Analyze changes in an Answer

You can run change analysis on any two data points while viewing an Answer.

Before you begin

You can only run change analysis on these chart types:
  • Area
  • Line
  • Column
  • Bar
  • Line-column
  • Donut
  • KPI charts with sparklines

About this task

Change analysis compares two data points by listing their underlying attributes and identifying which attributes contribute to significant change.

Procedure

  1. Open an Answer or view it in a Liveboard.
  2. Optional: For KPI charts, you can quickly analyze the latest two data points by selecting the percent change label. If you do, skip step 3.
  3. Press and hold Command (Mac) or Ctrl (Windows or Linux).
    1. Select two columns or data points.
    2. Right-click on one of the selected points, then select Run change analysis.
    The Change analysis opens.
  4. By default, Explore analyzes the five most relevant attributes, based on what it learned from your past activity. To analyze different attributes, select Customize attributes, then select attributes from the list.
  5. To further analyze a specific value, right-click on an attribute value in the change analysis, then select Analyze "<value>".
  6. To save the change analysis of a single attribute, select More , then either Pin to a Liveboard, Make a copy, or Download.

Example

The following change analysis is for an Answer that counts the total number of open claims.
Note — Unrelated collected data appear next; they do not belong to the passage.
-- ==== Sys2Proof/Machine/Scalar.lean ====
section
/-! DEFINITION. Scalar arithmetic, logic, constants and addresses: page 1 and its short forms (04_core R90 to R99). -/
namespace Sys2Proof.Machine

/-- A register result of two registers (R91, R92): sources read, the result delivered after its latency. -/
def alu2 (s : State) (d a b : Reg) (lat : Nat) (f : W64 → W64 → W64) : Eff := .ok (setXL s d (f (s.x a) (s.x b)) lat)

/-- A register result of one register (R95). -/
def alu1 (s : State) (d a : Reg) (f : W64 → W64) : Eff := .ok (setXL s d (f (s.x a)) 1)

/-- 1 or 0. -/
def flagWord (b : Bool) : W64 := if b then 1 else 0

/-- A shift amount: the low 6 bits (R91). -/
def sh6 (w : W64) : Nat := w.toNat % 64

/-- Bits 127:64 of a signed product (R92). -/
def mulHigh (x y : W64) : W64 := BitVec.ofInt 64 (x.toInt * y.toInt / 2 ^ 64)

/-- Bits 127:64 of an unsigned product (R92). -/
def mulHighN (x y : W64) : W64 := BitVec.ofNat 64 (x.toNat * y.toNat / 2 ^ 64)

/-- DIV and REM on every operand value (R93): quotients truncate toward zero. -/
def divS (x y : W64) : W64 := if y = 0 then BitVec.allOnes 64 else BitVec.ofInt 64 (x.toInt.tdiv y.toInt)
def divU (x y : W64) : W64 := if y = 0 then BitVec.allOnes 64 else BitVec.ofNat 64 (x.toNat / y.toNat)
def remS (x y : W64) : W64 := if y = 0 then x else BitVec.ofInt 64 (x.toInt.tmod y.toInt)
def remU (x y : W64) : W64 := if y = 0 then x else BitVec.ofNat 64 (x.toNat % y.toNat)

/-- A quotient or remainder: interlocked (R93). -/
def divOp (s : State) (d a b : Reg) (f : W64 → W64 → W64) : Eff :=
  let lat := 4 + Config.divExtra (s.x a) (s.x b) % 33
  .ok ((setXI s d (f (s.x a) (s.x b)) lat).mapCore (fun c => { c with divUntil := s.cycle + lat }))

def leadingZeros (w : W64) : Nat := 64 - bitLen w.toNat

/-- CADDR (R98): the local-memory window address of core x[a][24:0] at offset x[b][15:0]. -/
def caddrOf (x y : W64) : W64 := BitVec.ofNat 64 (localKey (x.toNat % 2 ^ 25) (y.toNat % 2 ^ 16))

/-- CSPLIT (R99). -/
def csplitOf (x : W64) : W64 :=
  match fld x 63 62 with
  | 2 => BitVec.ofNat 64 (fld x 61 37)
  | 1 => BitVec.ofNat 64 (2 ^ 62 + fld x 61 43)
  | _ => BitVec.allOnes 64

/-- LDIH (R96): bits 63:32 replaced, bits 31:0 kept. -/
def ldihOf (x imm : W64) : W64 := (x &&& 0xFFFFFFFF#64) ||| (imm <<< 32)

/-- ADD (R91). -/
def execAdd (d a b : Reg) (s : State) : Host.Outcome State Fault Refusal :=
  finish s (alu2 s d a b 1 (fun x y => x + y))

/-- SUB (R91). -/
def execSub (d a b : Reg) (s : State) : Host.Outcome State Fault Refusal :=
  finish s (alu2 s d a b 1 (fun x y => x - y))

/-- AND (R91). -/
def execAnd (d a b : Reg) (s : State) : Host.Outcome State Fault Refusal :=
  finish s (alu2 s d a b 1 (fun x y => x &&& y))

/-- OR (R91). -/
def execOr (d a b : Reg) (s : State) : Host.Outcome State Fault Refusal :=
  finish s (alu2 s d a b 1 (fun x y => x ||| y))

/-- XOR (R91). -/
def execXor (d a b : Reg) (s : State) : Host.Outcome State Fault Refusal :=
  finish s (alu2 s d a b 1 (fun x y => x ^^^ y))

/-- SHL (R91). -/
def execShl (d a b : Reg) (s : State) : Host.Outcome State Fault Refusal :=
  finish s (alu2 s d a b 1 (fun x y => x <<< sh6 y))

/-- SHR (R91). -/
def execShr (d a b : Reg) (s : State) : Host.Outcome State Fault Refusal :=
  finish s (alu2 s d a b 1 (fun x y => x >>> sh6 y))

/-- SAR (R91). -/
def execSar (d a b : Reg) (s : State) : Host.Outcome State Fault Refusal :=
  finish s (alu2 s d a b 1 (fun x y => x.sshiftRight (sh6 y)))

/-- MUL (R92). -/
def execMul (d a b : Reg) (s : State) : Host.Outcome State Fault Refusal :=
  finish s (alu2 s d a b 3 (fun x y => x * y))

/-- MULH (R92). -/
def execMulh (d a b : Reg) (s : State) : Host.Outcome State Fault Refusal :=
  finish s (alu2 s d a b 3 mulHigh)

/-- MULHN (R92). -/
def execMulhn (d a b : Reg) (s : State) : Host.Outcome State Fault Refusal :=
  finish s (alu2 s d a b 3 mulHighN)

/-- DIV (R93). -/
def execDiv (d a b : Reg) (s : State) : Host.Outcome State Fault Refusal :=
  finish s (divOp s d a b divS)

/-- DIVN (R93). -/
def execDivn (d a b : Reg) (s : State) : Host.Outcome State Fault Refusal :=
  finish s (divOp s d a b divU)

/-- REM (R93). -/
def execRem (d a b : Reg) (s : State) : Host.Outcome State Fault Refusal :=
  finish s (divOp s d a b remS)

/-- REMN (R93). -/
def execRemn (d a b : Reg) (s : State) : Host.Outcome State Fault Refusal :=
  finish s (divOp s d a b remU)

/-- MIN (R91). -/
def execMin (d a b : Reg) (s : State) : Host.Outcome State Fault Refusal :=
  finish s (alu2 s d a b 1 (fun x y => if x.sle y then x else y))

/-- MAX (R91). -/
def execMax (d a b : Reg) (s : State) : Host.Outcome State Fault Refusal :=
  finish s (alu2 s d a b 1 (fun x y => if x.sle y then y else x))

/-- MINN (R91). -/
def execMinn (d a b : Reg) (s : State) : Host.Outcome State Fault Refusal :=
  finish s (alu2 s d a b 1 (fun x y => if x ≤ y then x else y))

/-- MAXN (R91). -/
def execMaxn (d a b : Reg) (s : State) : Host.Outcome State Fault Refusal :=
  finish s (alu2 s d a b 1 (fun x y => if x ≤ y then y else x))

/-- SLT (R91). -/
def execSlt (d a b : Reg) (s : State) : Host.Outcome State Fault Refusal :=
  finish s (alu2 s d a b 1 (fun x y => flagWord (x.slt y)))

/-- SLTN (R91). -/
def execSltn (d a b : Reg) (s : State) : Host.Outcome State Fault Refusal :=
  finish s (alu2 s d a b 1 (fun x y => flagWord (x.ult y)))

/-- SEQ (R91). -/
def execSeq (d a b : Reg) (s : State) : Host.Outcome State Fault Refusal :=
  finish s (alu2 s d a b 1 (fun x y => flagWord (x == y)))

/-- SNE (R91). -/
def execSne (d a b : Reg) (s : State) : Host.Outcome State Fault Refusal :=
  finish s (alu2 s d a b 1 (fun x y => flagWord (x != y)))

/-- CADDR (R98). -/
def execCaddr (d a b : Reg) (s : State) : Host.Outcome State Fault Refusal :=
  finish s (alu2 s d a b 1 (fun x y => caddrOf x y))

/-- CSPLIT (R99). -/
def execCsplit (d a : Reg) (s : State) : Host.Outcome State Fault Refusal :=
  finish s (alu1 s d a csplitOf)

/-- CLZ (R95). -/
def execClz (d a : Reg) (s : State) : Host.Outcome State Fault Refusal :=
  finish s (alu1 s d a (fun x => BitVec.ofNat 64 (leadingZeros x)))

/-- CTZ (R95). -/
def execCtz (d a : Reg) (s : State) : Host.Outcome State Fault Refusal :=
  finish s (alu1 s d a (fun x => BitVec.ofNat 64 (ctzNat x.toNat 64)))

/-- POPC (R95). -/
def execPopc (d a : Reg) (s : State) : Host.Outcome State Fault Refusal :=
  finish s (alu1 s d a (fun x => BitVec.ofNat 64 (popCount x.toNat 64)))

/-- BREV (R95). -/
def execBrev (d a : Reg) (s : State) : Host.Outcome State Fault Refusal :=
  finish s (alu1 s d a (fun x => BitVec.ofNat 64 (revNat x.toNat 64)))

/-- SEXT (R95). -/
def execSext (z : Sz3) (d a : Reg) (s : State) : Host.Outcome State Fault Refusal :=
  finish s (alu1 s d a (Machine.sext (sz3Bits z)))

/-- ZEXT (R95). -/
def execZext (z : Sz3) (d a : Reg) (s : State) : Host.Outcome State Fault Refusal :=
  finish s (alu1 s d a (Machine.zext (sz3Bits z)))

/-- MOV (R95). -/
def execMov (d a : Reg) (s : State) : Host.Outcome State Fault Refusal :=
  finish s (alu1 s d a (fun x => x))

/-- ADDI (R94). -/
def execAddi (d a : Reg) (imm : W64) (s : State) : Host.Outcome State Fault Refusal :=
  finish s (alu1 s d a (fun x => x + imm))

/-- ANDI (R94). -/
def execAndi (d a : Reg) (imm : W64) (s : State) : Host.Outcome State Fault Refusal :=
  finish s (alu1 s d a (fun x => x &&& imm))

/-- ORI (R94). -/
def execOri (d a : Reg) (imm : W64) (s : State) : Host.Outcome State Fault Refusal :=
  finish s (alu1 s d a (fun x => x ||| imm))

/-- XORI (R94). -/
def execXori (d a : Reg) (imm : W64) (s : State) : Host.Outcome State Fault Refusal :=
  finish s (alu1 s d a (fun x => x ^^^ imm))

/-- SHLI (R94). -/
def execShli (d a : Reg) (imm : W64) (s : State) : Host.Outcome State Fault Refusal :=
  finish s (alu1 s d a (fun x => x <<< imm.toNat))

/-- SHRI (R94). -/
def execShri (d a : Reg) (imm : W64) (s : State) : Host.Outcome State Fault Refusal :=
  finish s (alu1 s d a (fun x => x >>> imm.toNat))

/-- SARI (R94). -/
def execSari (d a : Reg) (imm : W64) (s : State) : Host.Outcome State Fault Refusal :=
  finish s (alu1 s d a (fun x => x.sshiftRight imm.toNat))

/-- LEA (R97). -/
def execLea (d a : Reg) (imm : W64) (s : State) : Host.Outcome State Fault Refusal :=
  finish s (alu1 s d a (fun x => leaAdd x imm))

/-- LDI (R96). -/
def execLdi (d : Reg) (imm : W64) (s : State) : Host.Outcome State Fault Refusal :=
  finish s (.ok (setXL s d imm 1))

/-- LDIH (R96). -/
def execLdih (d : Reg) (imm : W64) (s : State) : Host.Outcome State Fault Refusal :=
  finish s (.ok (setXL s d (ldihOf (s.x d) imm) 1))

/-- The short form of ADD (R91). -/
def execAddShort (d a b : Reg) (s : State) : Host.Outcome State Fault Refusal :=
  finish s (alu2 s d a b 1 (fun x y => x + y))

/-- The short form of SUB (R91). -/
def execSubShort (d a b : Reg) (s : State) : Host.Outcome State Fault Refusal :=
  finish s (alu2 s d a b 1 (fun x y => x - y))

/-- The short form of AND (R91). -/
def execAndShort (d a b : Reg) (s : State) : Host.Outcome State Fault Refusal :=
  finish s (alu2 s d a b 1 (fun x y => x &&& y))

/-- The short form of OR (R91). -/
def execOrShort (d a b : Reg) (s : State) : Host.Outcome State Fault Refusal :=
  finish s (alu2 s d a b 1 (fun x y => x ||| y))

/-- The short form of XOR (R91). -/
def execXorShort (d a b : Reg) (s : State) : Host.Outcome State Fault Refusal :=
  finish s (alu2 s d a b 1 (fun x y => x ^^^ y))

/-- The short form of SLT (R91). -/
def execSltShort (d a b : Reg) (s : State) : Host.Outcome State Fault Refusal :=
  finish s (alu2 s d a b 1 (fun x y => flagWord (x.slt y)))

/-- The short form of MUL (R92). -/
def execMulShort (d a b : Reg) (s : State) : Host.Outcome State Fault Refusal :=
  finish s (alu2 s d a b 3 (fun x y => x * y))

/-- The short form of ADDI (R94). -/
def execAddiShort (d a : Reg) (imm : W64) (s : State) : Host.Outcome State Fault Refusal :=
  finish s (alu1 s d a (fun x => x + imm))

/-- The short form of SHLI (R94). -/
def execShliShort (d a : Reg) (imm : W64) (s : State) : Host.Outcome State Fault Refusal :=
  finish s (alu1 s d a (fun x => x <<< imm.toNat))

/-- The short form of SHRI (R94). -/
def execShriShort (d a : Reg) (imm : W64) (s : State) : Host.Outcome State Fault Refusal :=
  finish s (alu1 s d a (fun x => x >>> imm.toNat))

/-- The short form of LDI (R96). -/
def execLdiShort (d : Reg) (imm : W64) (s : State) : Host.Outcome State Fault Refusal :=
  finish s (.ok (setXL s d imm 1))

/-- The short form of MOV (R95). -/
def execMovShort (d a : Reg) (s : State) : Host.Outcome State Fault Refusal :=
  finish s (alu1 s d a (fun x => x))

/-- The short form of LEA (R97). -/
def execLeaShort (d a : Reg) (imm : W64) (s : State) : Host.Outcome State Fault Refusal :=
  finish s (alu1 s d a (fun x => leaAdd x imm))

end Sys2Proof.Machine
end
The Loss Location State attribute has statistically significant outlier values, which are shown in a chart. A summary explains that those values account for a significant percentage of the increase in number of claims.



Another attribute, Claim Tier, doesn't have statistically significant outlier values. A summary explains that the attribute doesn't significantly contribute to the change in number of claims.



Note: Sometimes attribute values contribute to more than 100% of the total change. This means that some attributes contribute to a positive trend while others contribute to a negative trend.